In the mean time the preparations for his marriage with Karen Sabiston went rapidly forward. He strove to keep his mind and heart in tune with them, but it was often hard work. Sometimes Karen questioned him concerning his obvious depression; sometimes she herself caught the infection of his sadness; and there were little shadows upon their love that she could not understand. On the day before her marriage she went to visit her aunt Matilda Sabiston. Matilda did not deny herself, but afterward Karen wished she had done so. Almost her first words were of Bele Trenby, for whom she was mourning with the love of a mother for an only son.

What brings you into my sight? she asked the girl. Bele is dead and gone, and you are living! and Liot Borson knows all about it!

How dare you say such a thing, aunt?

I can dare the truth, though the devil listened to it. As for aunt, I am no aunt of yours.

I am content to be denied by you; and I will see that Liot makes you pay dearly for the words that you have said.

No fear! he will not dare to challenge them!
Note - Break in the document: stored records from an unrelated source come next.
/-! ### Loops -/

/-- The base state with a yield table at offset 0 of a constant segment (RESUME at byte 0), a trip count in s16, and 64 registers a group. -/
def looped (n : Nat) (f : Group → Group) : State :=
  let s := dev fun g => f { g with s := [(16, BitVec.ofNat 32 n)], peak := 64 }
  s.setCode 0 { s.code 0 with segSize := 72 }
def fTwill : TwF := { fT with a := src (.s 16), sm1 := 1 }
def whole : Path := ⟨0, 0xFF, noRcv, 0, 0, none, false, false⟩
/-- The launcher at context 1 runs iterations 2 and 3 of a loop of 2 stages. -/
def looping (b : Option Nat) (ordered : Bool) (f : Group → Group) : State :=
  let s := looped 4 fun g => f (inIter g)
  s.setGroup 1 { s.g with it := none, status := .suspended, win := some { loop := some ⟨4, 2, ordered, 4, b, 0, 1, [0], [0, 1], []⟩ } }

theorem witness_Loops_twill : let s := looped 3 id
    s.groupPasses gd = true ∧ okIs (s.needSrc fTwill.a) () = true ∧ s.g.it = none ∧ s.g.stack = [whole] ∧ s.slot = 0 ∧ s.g.diverged = false
      ∧ s.skVal fTwill.a.opnd = 3 ∧ s.tableOk s.g.code 0 = true ∧ (2 + 1) * s.g.peak * s.g.width * 4 ≤ 262144 ∧ s.g.relWait = none
      ∧ s.fits s.g.core s.g.cpart 2 s.g.width s.g.peak = true ∧ s.fits s.g.core s.g.cpart 24 s.g.width s.g.peak = false
      ∧ (looped 0 id).skVal fTwill.a.opnd = 0 ∧ (looped 3 split).g.diverged = true ∧ (looped 3 inIter).g.it ≠ none := by decide +kernel
theorem witness_Loops_turn : let s := looping none false id; let t := looping none false fun g => { g with it := some ⟨1, 2, 1, false, false⟩ }
    s.g.it = some ⟨1, 2, 0, false, false⟩ ∧ (s.loopOf 1).map (·.s) = some 2 ∧ s.g.diverged = false ∧ 0 + 1 < 2 ∧ t.g.it = some ⟨1, 2, 1, false, false⟩ ∧ 1 + 1 = 2
      ∧ t.g.relWait = none ∧ ((looping (some 1) false id).loopOf 1).map (·.brk) = some (some 1) ∧ base.g.it = none := by decide +kernel
theorem witness_Loops_break : let s := looping (some 1) false id
    (s.loopOf 1).map (·.live) = some [0] ∧ (∀ c ∈ [0], c ≠ 1) ∧ ((s.group 0).it.map (·.i)) = some 2 := by decide +kernel
theorem witness_Loops_stage : let s := looping none true fun g => { g with it := some ⟨1, 2, 0, false, true⟩ }
    (s.group 0).it = some ⟨1, 2, 0, false, true⟩ ∧ s.stageOpen ⟨1, 2, 0, false, true⟩ = true ∧ s.clocked (s.group 0).core = true := by decide +kernel
theorem witness_Loops_void : (8 ≤ 64 ∧ 63 < 64) ∧ (1 : DWord).getLsbD 0 = true := by decide
-- 13 R303: min(N, S) iterations launch, and the launcher is suspended
theorem test_twill_launches : let t := after (exec (.twill fTwill) (looped 3 id))
    t.g.status = .suspended ∧ (t.loopOf 0).map (fun l => (l.next, l.live.length)) = some (2, 2) := by decide +kernel
theorem test_twill_none : let t := after (exec (.twill fTwill) (looped 0 id)); t.g.status = .run ∧ t.g.win.bind (·.turn) = some 1 := by decide +kernel
theorem test_turn_steps : ((after (exec (.turn fT) (looping none false id))).g.it.map (·.k)) = some 1 := by decide +kernel
theorem test_tbrk_breaks : ((after (exec (.tbrk fT) (looping none false id))).loopOf 1).map (·.brk) = some (some 2) := by decide +kernel

/-! ### Wakes and queues -/

/-- A path stalled on the instruction whose word is `w`. -/
def stalled (w reason : Nat) : State :=
  let s := { placeOne State.reset w with agenda := [] }
  s.setG { s.g with stack := [{ whole with stall := reason }] }
theorem witness_Wakes_system : stalledAt (stalled 0x7D00 1) 0 0 = some (.wait fS)
    ∧ stalledAt (stalled 0x8A00007D01 1) 0 0 = some (.waitr { fS with a := src (.s 20) })
    ∧ stalledAt (stalled 0x0011308806247D0A 7) 0 0 = some (.pbwait { fS with dst := .sp 2, a := src (.s 16), b := src (.s 19) })
    ∧ stalledAt (stalled 0x7D00 0) 0 0 = none := by decide +kernel
theorem witness_Wakes_engines : stalledAt (stalled 0x8A00007C0A 5) 0 0 = some (.accwait { fE with a := src (.s 20) })
    ∧ stalledAt (stalled 0x8A00007C21 14) 0 0 = some (.choose { fE with a := src (.s 20) })
    ∧ stalledAt (stalled 0x02287C23 14) 0 0 = some (.wjoin { fE with dst := .s 20 })
    ∧ stalledAt (stalled 0x022800100000007C0B 5) 0 0 = some (.accpatch { fE with a := src (.v 0), b := src (.v 1), c := src (.s 20) }) := by decide +kernel
theorem witness_Wakes_twill : stalledAt (stalled 0x108800007E00 8) 0 0 = some (.twill { fT with a := src (.s 16), sm1 := 1 }) := by decide +kernel
theorem witness_Wakes_issue : stalledAt (stalled 0x400000100000047802 9) 0 0 = some (.add fA) ∧ (((stalled 0x400000100000047802 9).group 0).path 0).stall = 9
    ∧ stalledAt (stalled 0x400000100000047802 10) 0 0 = some (.add fA)
    ∧ pathIn ((tiny fun g => { g with stack := [{ whole with sleep := 1 }] }).group 0).stack 0 = some { whole with sleep := 1 } ∧ base.clocked (base.group 0).core = true := by decide +kernel
theorem test_wait_return : (after (exec (.waitReturn 0 0) (stalled 0x7D00 1))).pc = 1 := by decide +kernel

def fPush : EngF := { fE with a := src (.s 5) }
def queued (g : Group) : Group := { g with s := [(5, 7), (6, 65536)], qm := [0x70004000] }
theorem witness_Queues : let s := dev queued
    s.groupPasses gd = true ∧ s.pathMask ≠ 0 ∧ nameStop s.g [⟨src (.s 5), 1, .b32⟩] = none ∧ (s.linkVal0 (.s 5) 0).toNat < 65536
      ∧ 65536 ≤ (s.linkVal0 (.s 6) 0).toNat ∧ s.g.mkM.length < 64 ∧ s.g.mkX.length < 64 ∧ s.g.staged.length < 15 ∧ s.g.queue .qm = 0x70004000 :: []
      ∧ s.execLive gd ≠ 0 ∧ s.g.pendingWrite [.v 4] = none ∧ s.g.needs 0 (dstV (.v 4) 1) ≤ s.g.peak ∧ s.g.queue .qx = [] ∧ s.mIds s.ctx = [] ∧ s.g.mkM = []
      ∧ s.groupPasses uoff = false := by decide +kernel
-- 08 R168: a marker that waits for nothing is a token at once: its word and bit 14
theorem test_qpush_marker : (after (exec (.qpush fPush) (dev queued))).g.qm = [0x70004000, 0x00074000] := by decide +kernel
theorem test_qpush_wide : ((after (exec (.qpush { fPush with a := src (.s 6) }) (dev queued))).g.recs.map (·.kind)) = [8] := by decide +kernel
theorem test_qpop_takes : (after (exec (.qpop { fE with dst := .s 8 }) (dev queued))).g.rdS 8 = 0x70004000 := by decide +kernel
theorem test_queue_lost : (pushTok (List.replicate 64 1) 2).getLast? = some 0x8002 := by decide +kernel

/-! ### Tasks -/

/-- A pool of one width-8 worker whose ring stands in object 1, with sub-rings of one record. -/
def poolOf (tail outst : Nat) : Pool :=
  { ring := 0x10000000000, faults := 0x10000002000, wcount := [1, 0, 0, 0], res := [(0, 64, 0), (0, 0, 0), (0, 0, 0), (0, 0, 0)], head := [0, 0, 0, 0],
    tail := [tail, 0, 0, 0], logc := 0, logf := 2, outst := outst, fcount := 0, workers := [(0, 0)] }
/-- A worker with a task; `k` gives the text a kernel of `n` registers. -/
def pooled (tail outst n : Nat) (f : Group → Group) : State :=
  let s := dev f
  let s := s.setLaunch 0 { s.launch 0 with pool := some (poolOf tail outst) }
  let s := s.setCode 0 { s.code 0 with kernels := [⟨0, 8, n, 0, 0, []⟩] }
  s.setBlock 0 { s.block 0 with worker := some 0, task := some { words := List.replicate 16 0 } }
def atRec (g : Group) : Group := { g with s := [] }
def fSpawn : EngF := { fE with a := src (.s 32) }
def idle (g : Group) : Group := { idleGroup g 64 0 with code := 0 }

theorem witness_TaskInstructions : let s := pooled 0 2 4 atRec
    s.groupPasses gd = true ∧ okIs (s.needRecord fSpawn.a) () = true ∧ s.taskLaunch s.g = some 0 ∧ base.taskLaunch base.g = none
      ∧ recOk (recWords s.g (.s 32)) = true ∧ recOk (recWords (pooled 0 2 4 fun g => { g with s := [(33, 1)] }).g (.s 32)) = false
      ∧ s.liveSiblings s.g = false ∧ s.g.relWait = none ∧ (s.launch 0).pool = some (poolOf 0 2) ∧ (poolOf 0 2).full 0 = false ∧ (poolOf 1 2).full 0 = true
      ∧ (poolOf 0 2).tail.length = 4 := by decide +kernel
theorem witness_TaskInstructions_ring : AtHome (dev id) 0 1 0x40 64 (65536 + 0x40) ∧ (poolOf 0 2).ringAt 0 0 = 0x10000000040 ∧ (List.replicate 16 (0 : Word)).length = 16 :=
  ⟨home 0x40 id (by decide +kernel) (by decide +kernel) (by decide +kernel) (by decide), by decide +kernel, by decide⟩
theorem test_tspawn : ((after (exec (.tspawn fSpawn) (pooled 0 2 4 atRec))).launch 0).pool.map (fun p => (p.tail, p.outst)) = some ([1, 0, 0, 0], 3) := by decide +kernel
theorem test_tspawn_full : ((after (exec (.tspawn fSpawn) (pooled 1 2 4 atRec))).g.path 0).stall = 10 := by decide +kernel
I know that.

You have called him a murderer!

He did the deed, or he has knowledge of it. One who never yet deceived me tells me so much. Oh, if I could only bring that one into the court I would hang Liot higher than his masthead! I wish to die only that I may follow Liot, and give him misery on misery every one of his life-days. I would also poison his sleep and make his dreams torture him. If there is yet one kinsman behind my back, I will force him to dog Liot into the grave.

Liot is in the shelter of Gods hand; he need not fear what you can do to him. He can prove you liar far easier than you can prove him murderer. On the last day of Beles life Liot was at sea all day, and there were three men with him. He spent the evening with John Twatt and myself, and then sat until the midnight with Paul Borson.